Extract exactly those lines that lie between the start of the material and the line with "let x := s.ring r", including both boundary lines and no others.

___ Records supplied

/-! ### Status rings -/

/-- A status write that ends with DONE: the record counts as unreleased unless the released head has passed its slot,
and the interrupt state acts by the table of R134; a write of a ring deleted since changes nothing (R124, R130, R134).
The layout of the 16 bytes that such a write carries, and the values of the codes (sections 11.6.4 and 11.6.5). -/
def Obligations.StatusWriteEnds : Prop :=
  (∀ (s : State) (slot : BusNo) (lv : Levels) (r : RingId) (k : Nat) (live : Bool),
    s.Holds .write slot (.status r k live) → s.partState = .running → s.OfferInv →
    let x := s.ring r
    let y := { x with
      writeOutstanding := none
      unreleased := if x.releasedHead = x.tail then x.unreleased else x.unreleased + 1 }
    (live = false → exec (.statusWriteDone slot lv) s = .next (s.freed .write slot lv)) ∧
    (live = true → ∃ z, exec (.statusWriteDone slot lv) s = .next ((s.freed .write slot lv).modRing r fun _ => z) ∧
      ((x.msgAddr = 0 ∨ x.intState = .signalled) → z = y) ∧
      (x.msgAddr ≠ 0 → x.intState = .armed → x.modCount ≤ 1 →
        z = { y with msgDue := true, intState := .signalled, modTimer := none }) ∧
      (x.msgAddr ≠ 0 → x.intState = .armed → 1 < x.modCount →
        z = { y with
          intState := .moderating, written := 1,
          modTimer := if x.modDelay = 0 then none else some x.modDelay }) ∧
      (x.msgAddr ≠ 0 → x.intState = .moderating → x.written + 1 < x.modCount →
        z = { y with written := x.written + 1 }) ∧
      (x.msgAddr ≠ 0 → x.intState = .moderating → x.modCount ≤ x.written + 1 →
        z = { y with written := x.written + 1, msgDue := true, intState := .signalled, modTimer := none }))) ∧
  (∀ (x : StatusRecord) (phase : Bool),
    let f := fieldOf (x.bytes phase)
    let p := x.snapshot
    (x.bytes phase).length = 16 ∧
    f 0 1 = (if phase then 1 else 0) + 2 * (match x.kind with | .completion => 1 | .event => 2 | .result => 3) +
      16 * (match x.source with | .link n => (n : Nat) | .control => 8) ∧
    f 1 1 = x.outcome.value ∧ f 2 2 = x.tag.toNat ∧ (x.bytesDone < 2 ^ 32 → f 4 4 = x.bytesDone) ∧
    (x.ringHead < 2 ^ 16 → f 8 2 = x.ringHead) ∧
    f 10 1 = (if p.busy then 1 else 0) + (if p.ack then 2 else 0) + (if p.attn then 4 else 0) +
      (if p.fault then 8 else 0) + (if p.dir then 16 else 0) + (if p.ctl0 then 32 else 0) +
      (if p.ctl1 then 64 else 0) + (if p.latch then 128 else 0) ∧
    f 11 1 = (match x.holdCause with | none => 0 | some .error => 1 | some .pause => 2 | some .statusLost => 3) ∧
    ((∀ i, x.detail = .segment i → i ≤ 64) → (f 12 1, f 13 1) = match x.detail with
      | .absent => (0, 0)
      | .invalidCode e => (1, match e with
        | .kind => 1 | .count => 2 | .form => 3 | .address => 4 | .mode => 5 | .signalField => 6)
      | .segment i => (2, i)
      | .fetch => (3, 0)
      | .errorClass e => (4, match e with
        | .descriptor => 1 | .memory => 2 | .link => 3 | .register => 4 | .message => 5 | .bus => 6 | .fatal => 7)
      | .commandCode e => (5, e.toNat)) ∧
    f 14 2 = 0) ∧
  ∀ o : Code, o.value = match o with
    | .ok => 0x00 | .endedEarly => 0x01 | .waitExpired => 0x02 | .cancelled => 0x03 | .descriptorInvalid => 0x10
    | .segmentMismatch => 0x11 | .memoryReadError => 0x20 | .memoryWriteError => 0x21 | .memoryTimeout => 0x22
    | .linkTimeout => 0x30 | .linkFault => 0x31 | .linkOverrun => 0x32 | .attention => 0x40 | .errorNotice => 0x41
    | .refusedState => 0x50 | .refusedRange => 0x51 | .refusedInUse => 0x52 | .resourcesUnavailable => 0x53
    | .unknownCommand => 0x54 | .notifyRange => 0x60 | .notifyUnbound => 0x61 | .notifyRetract => 0x62
    | .releaseRange => 0x63 | .unsolicitedOverrun => 0x64 | .messageWriteFailed => 0x65 | .lateResponse => 0x66
    | .tagsExhausted => 0x67 | .statusWriteFailed => 0x68 | .startReadFailed => 0x69 | .startInvalid => 0x6A
    | .controlFetchFailed => 0x6B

______

### Completed exercise
/-! ### Status rings -/

/-- A status write that ends with DONE: the record counts as unreleased unless the released head has passed its slot,
and the interrupt state acts by the table of R134; a write of a ring deleted since changes nothing (R124, R130, R134).
The layout of the 16 bytes that such a write carries, and the values of the codes (sections 11.6.4 and 11.6.5). -/
def Obligations.StatusWriteEnds : Prop :=
  (∀ (s : State) (slot : BusNo) (lv : Levels) (r : RingId) (k : Nat) (live : Bool),
    s.Holds .write slot (.status r k live) → s.partState = .running → s.OfferInv →
    let x := s.ring r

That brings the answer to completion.